Expanding our original findings (i.e., repeated use of the MIV-150/ZA/CG gel prevented vaginal immunodeficiency virus infection), we provide evidence suggesting that even sporadic use of the MIV-150/ZA/CG gel blocks vaginal immunodeficiency virus and HSV-2 infections. Future work will address the window of protection for rectal use. Our findings encourage the advancement of this product for clinical testing.
We thank the veterinary staff at the TNPRC for continued support and Laiju (John) Zhang for statistical assistance. This work was supported by the United States Agency for International Development (USAID) Cooperative Agreement GPO-A-00-04-00019-00, the Swedish Ministry of Foreign Affairs, the Swedish International Development Cooperation Agency, the NIH base grant RR00164, and with federal funds from the National Cancer Institute, NIH, under contract HHSN261200800001E. This research is made possible by the generous support of the American people through the USAID.

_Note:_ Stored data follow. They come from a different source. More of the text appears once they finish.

-- ==== Sys2Proof/Machine/Tick.lean ====
section
/-!
DEFINITION. The fabric time base (R30 to R57): the time tree, its servo and steps, the references at the root, and
fabric time for hosts. The turnover itself is put together in Turnover.lean.
-/
namespace Sys2Proof.Machine

open Sys2Proof

/-- The nominal rate increment (R32). -/
def nominalInc : Nat := 160842843834661

/-- The bound of the servo: 500 ppm, in 2^-16 ns per tick of 1,000 ns (R32). -/
def servoBound : Int := 32768

/-- The time base's state with the Ridgepole record changed. -/
def State.modTime (s : State) (g : TimeSt → TimeSt) : State := { s with time := g s.time }

/-- STATE of the time base: 0 FREE, 1 ACQUIRE, 2 LOCKED, 3 HOLDOVER; a change raises the state change event. -/
def State.rpState (s : State) (st : Nat) : State :=
  if s.f F.RP_STATUS.STATE = st then s else (s.set F.RP_STATUS.STATE st).raise 1621

/-- The whole-tick part of a step in units of 2^-16 ns: 1,000 ns times round(S / 1,000), halves away from zero (R49). -/
def wholeTicks (st : Int) : Int :=
  let t : Int := 1000 * 65536
  let q : Int := (2 * (st.natAbs : Int) + t) / (2 * t)
  if st < 0 then -(q * t) else q * t

/-- The rate increment for a correction in 2^-16 ns per tick, within the bound (R32, R52). -/
def incFor (corr : Int) : Nat :=
  let c := max (-servoBound) (min servoBound corr)
  ((nominalInc : Int) + (nominalInc : Int) * c / (1000 * 65536)).toNat

/-- RP_RATE_ADJ for a correction: a signed fraction of nominal in 2^-32. -/
def rateAdj (corr : Int) : Nat := ofSigned 32 (max (-servoBound) (min servoBound corr) * 65536 / 1000)

/-- The phase correction spread over PHASE_TICKS turnovers, replacing what was left of the one before (R52). -/
def State.phaseCorrect (s : State) (corr : Int) : State :=
  s.modTime fun t => { t with phase := corr, phaseLeft := max 1 (s.f F.RP_SERVO.PHASE_TICKS) }

/-- The servo's response to the offset of an exchange (R52). -/
def State.servo (s : State) (offset : Int) : State :=
  if s.on F.RP_CONTROL.SERVO_FREEZE then s
  else (s.phaseCorrect (-offset)).modTime fun t =>
    { t with integral := t.integral - offset / (2 ^ s.f F.RP_SERVO.RATE_SHIFT : Nat) }

/-- Whether a port is eligible as parent (R44). -/
def State.rpEligible (s : State) (p : Nat) : Bool :=
  s.inService p && s.on F.PORT_STATE.RIDGEPOLE p &&
    match mfind s.time.peers p with
    | some x => x.root == s.f F.RP_ROOT_NODE.NODE && decide (x.stratum < s.f F.RP_CONTROL.MAX_STRATUM)
    | none => false

/-- The stratum a port's partner last advertised. -/
def State.peerStratum (s : State) (p : Nat) : Nat :=
  match mfind s.time.peers p with
  | some x => x.stratum
  | none => 255

/-- The eligible port of lowest stratum, then lowest dimension, then lowest slot (R44). -/
def State.bestParent (s : State) (ps : List Nat) : Option Nat :=
  (ps.filter s.rpEligible).foldl (fun b p =>
    match b with
    | none => some p
    | some q =>
      let kp := s.peerStratum p * 65536 + s.portDim p * 1024 + p
      let kq := s.peerStratum q * 65536 + s.portDim q * 1024 + q
      if kp < kq then some p else some q) none

/-- The node's current parent port, in ACQUIRE and LOCKED. -/
def State.parent (s : State) : Option Nat :=
  let st := s.f F.RP_STATUS.STATE
  if st = 1 ∨ st = 2 then some (s.f F.RP_STATUS.PARENT_PORT) else none

/-- The parent that an exchange leaves the node with (R44, R45). -/
def State.chooseParent (s : State) : Option Nat :=
  let pin := s.f F.RP_PARENT_PIN.PORT_SLOT
  let pinned := s.on F.RP_PARENT_PIN.PIN_ENABLE
  if pinned && s.rpEligible pin then some pin
  else
    let others := (List.range 256).filter fun p => !(pinned && p == pin)
    match s.parent with
    | some c =>
      if s.rpEligible c && !(pinned && c == pin) then
        match s.bestParent others with
        | some b => if s.peerStratum b + 2 ≤ s.peerStratum c then some b else some c
        | none => some c
      else s.bestParent others
    | none => s.bestParent others

/-- The node without an eligible parent: HOLDOVER once it has locked, else FREE (R45, "States of the time base"). -/
def State.noParent (s : State) : State :=
  let s := (s.set F.RP_STATUS.STRATUM 255).modTime fun t => { t with good := 0 }
  if s.time.everLocked then s.rpState 3
  else (s.rpState 0).modTime fun t => { t with inc := nominalInc, integral := 0, phase := 0, phaseLeft := 0 }

/-- A parent taken: ACQUIRE, with a step allowed at the first exchange after FREE, though the parent changes before it
(R49). -/
def State.takeParent (s : State) (p : Nat) : State :=
  if s.parent = some p then s
  else
    let fromFree := s.f F.RP_STATUS.STATE == 0
    ((s.set F.RP_STATUS.PARENT_PORT p).rpState 1).modTime fun t => { t with good := 0, mayStep := fromFree || t.mayStep }

/-- The parent's port has left service: HOLDOVER or FREE at once (R45). -/
def State.parentLost (s : State) (p : Nat) : State :=
  if !(s.on F.RP_CONTROL.ROOT) && s.parent == some p then s.noParent else s

/-- The advertised stratum: 0 at the root, the parent's plus one when LOCKED, else 255 (R44). -/
def State.stratumUpdate (s : State) : State :=
  if s.on F.RP_CONTROL.ROOT then s.set F.RP_STATUS.STRATUM 0
  else match s.parent with
    | some p => s.set F.RP_STATUS.STRATUM (if s.f F.RP_STATUS.STATE = 2 then min 255 (s.peerStratum p + 1) else 255)
    | none => s.set F.RP_STATUS.STRATUM 255

/-- The exchange of the parent: a first step, or the servo, then the count towards LOCKED and the alarm
(R49, R50, R52). -/
def State.parentExchange (s : State) (offset : Int) : State :=
  let s := s.set F.RP_OFFSET.OFFSET (ofSigned 48 offset)
  let small := decide (offset.natAbs < 4 * 65536)
  let s :=
    if s.time.mayStep && s.on F.RP_CONTROL.STEP_ENABLE then
      s.modTime fun t => { t with step := some (t.step.getD 0 - offset), mayStep := false }
    else (s.servo offset).modTime fun t => { t with mayStep := false }
  let s := s.modTime fun t => { t with good := if small then t.good + 1 else 0 }
  let s :=
    if s.f F.RP_STATUS.STATE = 1 ∧ 8 ≤ s.time.good then
      (s.rpState 2).modTime fun t => { t with everLocked := true }
    else if s.f F.RP_STATUS.STATE = 2 ∧ s.f F.RP_SERVO.ALARM_NS * 65536 < offset.natAbs then s.raise 1620
    else s
  s.stratumUpdate

/-- Delay and offset of an exchange in units of 2^-16 ns (R43). -/
def exchange (t1 t2 t3 t4 : Nat) (asym : Int) : Int × Int :=
  let d (a b : Nat) : Int := toSigned 80 (wsub 80 a b)
  ((d t4 t1 - d t3 t2).tdiv 2, (d t1 t2 + d t4 t3).tdiv 2 - asym.tdiv 2)

/-- PORT_ASYM of a port in 2^-16 ns: the register holds picoseconds. -/
def State.asym (s : State) (p : Nat) : Int := (toSigned 32 (s.f F.RP_PORT_ASYM.ASYM p) * 65536).tdiv 1000

/-- The tick skew check of a GUYLINE or TIMESTAMP LCB (R201). -/
def State.skewCheck (s : State) (p : Nat) (lcb : BitVec 512) : State :=
  if wsub 16 s.tick (L.LCB.TICK.get lcb) ≤ 1 then s else (s.cnt .TICK_SKEW_COUNT p).portNotice p 2

/-- A partner's timestamp block noted, and the exchange it completes when PEER_VALID is set (R43 to R45). -/
def State.timestampTake (s : State) (p : Nat) (lcb : BitVec 512) (ck : Nat) : State :=
  let t4 := stamp80 (s.ctrAt ck)
  let t3 := L.TSL.T_SEND.get lcb
  let old := mget s.time.peers p ⟨0, 255, 0, 0, 0⟩
  let valid := L.TSL.PEER_VALID.on lcb
  let ex := exchange (L.TSL.T_PEER_SEND.get lcb) (L.TSL.T_PEER_RECV.get lcb) t3 t4 (s.asym p)
  let x : PeerStamp := ⟨L.TSL.ROOT_NODE.get lcb, L.TSL.STRATUM.get lcb, t3, t4, if valid then ex.2 else old.offset⟩
  let s := s.modTime fun t => { t with peers := mset t.peers p x }
  if valid && s.bundleSpeaker p then
    let s := (s.set F.RP_PORT_DELAY.DELAY (ofSigned 32 ex.1) p).set F.RP_PORT_DELAY.VALID 1 p
    if s.on F.RP_CONTROL.ROOT then s.stratumUpdate
    else match s.chooseParent with
      | none => s.noParent
      | some q =>
        let s := s.takeParent q
        if q = p then s.parentExchange ex.2 else s.stratumUpdate
  else s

The contents of this manuscript are the sole responsibility of the Population Council and do not necessarily reflect the views or policies of USAID or the U.S. government. The funders had no role in study design, data collection and analysis, decision to publish, or preparation of the manuscript. None of the material in this article has been published or is under consideration elsewhere, including the Internet. M.R. is a 2001 Elizabeth Glaser scientist.
No competing financial interests exist.